[Information given — start]

/-- The registers of window 0x12 (RENDER). -/
def regRows12 : List RegRow := [
  ⟨0x1200000, 1, 0x0, 1, 0x0, 0x0, 0x0, 0x0, 0x0, 0x0, 0x0, 0⟩,
  ⟨0x1200004, 1, 0x0, 1, 0x0, 0x0, 0x0, 0x3FF, 0x0, 0x0, 0x0, 0⟩,
  ⟨0x1200008, 1, 0x0, 1, 0x0, 0x0, 0x3FF, 0x0, 0x0, 0x0, 0x0, 0⟩,
  ⟨0x1200010, 1, 0x0, 1, 0x0, 0x6DB6DB6, 0x0, 0x0, 0x0, 0x0, 0x0, 0⟩,
  ⟨0x1200014, 1, 0x0, 1, 0x0, 0x0, 0x0, 0x0, 0x0, 0x0, 0x0, 0⟩,
  ⟨0x1200018, 1, 0x0, 1, 0x0, 0x0, 0x0, 0x0, 0x0, 0x0, 0x0, 0⟩,
  ⟨0x120001C, 1, 0x0, 1, 0x0, 0x0, 0x0, 0x0, 0x0, 0x0, 0x0, 0⟩,
  ⟨0x1200020, 1, 0x0, 1, 0x0, 0x0, 0x0, 0x0, 0x0, 0x0, 0x0, 0⟩,
  ⟨0x1200024, 1, 0x0, 1, 0x0, 0x0, 0x0, 0x0, 0x0, 0x0, 0x0, 0⟩,
  ⟨0x1200028, 1, 0x0, 1, 0x0, 0x0, 0x0, 0x0, 0x0, 0x0, 0x0, 0⟩,
  ⟨0x120002C, 1, 0x0, 1, 0x0, 0x0, 0x0, 0x0, 0x0, 0x0, 0x0, 0⟩,
  ⟨0x1200030, 1, 0x0, 1, 0x0, 0x0, 0x0, 0x0, 0x0, 0x0, 0xFFFFF, 0⟩,
  ⟨0x1200038, 1, 0x0, 1, 0x0, 0x0, 0x0, 0x0, 0x0, 0x0, 0x0, 0⟩,
  ⟨0x120003C, 1, 0x0, 1, 0x0, 0x0, 0x0, 0x0, 0x0, 0x0, 0x0, 0⟩,
  ⟨0x1200100, 32, 0x4, 1, 0x0, 0x0, 0x0, 0x0, 0x0, 0x0, 0x0, 0⟩,
  ⟨0x1200050, 1, 0x0, 1, 0x0, 0x0, 0x0, 0x0, 0x0, 0x40000000, 0x0, 0⟩,
  ⟨0x1200080, 1, 0x0, 1, 0x0, 0x0, 0x0, 0x0, 0x0, 0x0, 0x8000FFFF, 1⟩,
  ⟨0x1200084, 1, 0x0, 1, 0x0, 0x0, 0x0, 0x0, 0x0, 0x0, 0x8000FFFF, 1⟩,
  ⟨0x1200088, 1, 0x0, 1, 0x0, 0x0, 0x0, 0x0, 0x0, 0x0, 0x8000FFFF, 1⟩,
  ⟨0x120008C, 1, 0x0, 1, 0x0, 0x0, 0x0, 0x0, 0x0, 0x0, 0x8000FFFF, 1⟩,
  ⟨0x1200090, 1, 0x0, 1, 0x0, 0x0, 0x0, 0x0, 0x0, 0x0, 0x8000FFFF, 1⟩,
  ⟨0x1200094, 1, 0x0, 1, 0x0, 0x0, 0x0, 0x0, 0x0, 0x0, 0x8000FFFF, 1⟩,
  ⟨0x1200098, 1, 0x0, 1, 0x0, 0x0, 0x0, 0x0, 0x0, 0x0, 0x0, 3⟩,
  ⟨0x120009C, 1, 0x0, 1, 0x0, 0x0, 0x0, 0x0, 0x0, 0x0, 0x0, 3⟩,
  ⟨0x12000A0, 1, 0x0, 1, 0x0, 0x0, 0x0, 0x0, 0x0, 0x0, 0x0, 3⟩,
  ⟨0x1200200, 64, 0x4, 1, 0x0, 0x0, 0xFFFFFFFF, 0x0, 0x0, 0x0, 0x0, 0⟩,
  ⟨0x1201000, 512, 0x4, 1, 0x0, 0x0, 0x0, 0x0, 0x0, 0x0, 0x8000FFFF, 1⟩]

/-- The registers of window 0x13 (OUTPROC). -/
def regRows13 : List RegRow := [
  ⟨0x1300000, 1, 0x0, 1, 0x0, 0x0, 0x0, 0x0, 0x0, 0x0, 0x0, 0⟩,
  ⟨0x1300004, 1, 0x0, 1, 0x0, 0x0, 0x0, 0x1F, 0x0, 0x0, 0x0, 0⟩,
  ⟨0x1300008, 1, 0x0, 1, 0x0, 0x0, 0x1F, 0x0, 0x0, 0x0, 0x0, 0⟩,
  ⟨0x1300010, 1, 0x0, 1, 0x0, 0x0, 0x0, 0x0, 0x0, 0x0, 0x0, 0⟩,
  ⟨0x1300014, 1, 0x0, 1, 0x0, 0x0, 0x0, 0x0, 0x0, 0x0, 0x0, 0⟩,
  ⟨0x1300020, 1, 0x0, 1, 0x0, 0x0, 0x0, 0x0, 0x0, 0x40000000, 0x0, 0⟩,
  ⟨0x1300080, 1, 0x0, 1, 0x0, 0x0, 0x0, 0x0, 0x0, 0x0, 0x8000FFFF, 1⟩,
  ⟨0x1300100, 16, 0x4, 1, 0x0, 0x0, 0x0, 0x0, 0x0, 0x0, 0x0, 0⟩,
  ⟨0x1301000, 512, 0x4, 1, 0x0, 0x0, 0x0, 0x0, 0x0, 0x0, 0x8000FFFF, 1⟩,
  ⟨0x1301800, 512, 0x4, 1, 0x0, 0x0, 0x0, 0x0, 0x0, 0x0, 0xFFFF, 0⟩]

/-- The registers of window 0x15 (SURVEY). -/
def regRows15 : List RegRow := [
  ⟨0x1500000, 1, 0x0, 1, 0x0, 0x0, 0x0, 0x0, 0x0, 0x0, 0x0, 0⟩,
  ⟨0x1500004, 1, 0x0, 1, 0x0, 0x0, 0x0, 0xFFF, 0x0, 0x0, 0x0, 0⟩,
  ⟨0x1500008, 1, 0x0, 1, 0x0, 0x0, 0xFFF, 0x0, 0x0, 0x0, 0x0, 0⟩,
  ⟨0x1500010, 1, 0x0, 1, 0x0, 0x8000, 0x0, 0x0, 0x0, 0x0, 0x0, 0⟩,
  ⟨0x1500014, 1, 0x0, 1, 0x0, 0x12C0A04, 0xFFFFF07, 0x0, 0x0, 0x0, 0x0, 0⟩,
  ⟨0x1500018, 1, 0x0, 1, 0x0, 0x0, 0x0, 0x0, 0x0, 0x0, 0x0, 0⟩,
  ⟨0x150001C, 1, 0x0, 1, 0x0, 0x0, 0x0, 0x0, 0x0, 0x0, 0x0, 0⟩,
  ⟨0x1500020, 1, 0x0, 1, 0x0, 0x0, 0x0, 0x0, 0x0, 0x0, 0x0, 0⟩,
  ⟨0x1500024, 1, 0x0, 1, 0x0, 0x0, 0x0, 0x0, 0x0, 0x0, 0x0, 0⟩,
  ⟨0x1500080, 1, 0x0, 1, 0x0, 0x0, 0x0, 0x0, 0x0, 0x0, 0x0, 3⟩,
  ⟨0x1500084, 1, 0x0, 1, 0x0, 0x0, 0x0, 0x0, 0x0, 0x0, 0x0, 3⟩,
  ⟨0x1500088, 1, 0x0, 1, 0x0, 0x0, 0x0, 0x0, 0x0, 0x0, 0x0, 3⟩,
  ⟨0x150008C, 1, 0x0, 1, 0x0, 0x0, 0x0, 0x0, 0x0, 0x0, 0x0, 3⟩,
  ⟨0x1500090, 1, 0x0, 1, 0x0, 0x0, 0x0, 0x0, 0x0, 0x0, 0x8000FFFF, 1⟩,
  ⟨0x1500094, 1, 0x0, 1, 0x0, 0x0, 0x0, 0x0, 0x0, 0x0, 0x8000FFFF, 1⟩,
  ⟨0x1500098, 1, 0x0, 1, 0x0, 0x0, 0x0, 0x0, 0x0, 0x0, 0x8000FFFF, 1⟩,
  ⟨0x150009C, 1, 0x0, 1, 0x0, 0x0, 0x0, 0x0, 0x0, 0x0, 0x8000FFFF, 1⟩,
  ⟨0x1500100, 16, 0x10, 1, 0x0, 0x0, 0x0, 0x0, 0x0, 0x0, 0xFFFFFF, 0⟩,
  ⟨0x1500104, 16, 0x10, 1, 0x0, 0x0, 0x0, 0x0, 0x0, 0x0, 0x0, 0⟩,
  ⟨0x1500108, 16, 0x10, 1, 0x0, 0x0, 0x0, 0x0, 0x0, 0x0, 0x0, 0⟩]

[Information given — finish]

Aim of the exercise - Using the records above, gather all lines where the string "List" is present.

Solution to the exercise -
def regRows12 : List RegRow := [
def regRows13 : List RegRow := [
def regRows15 : List RegRow := [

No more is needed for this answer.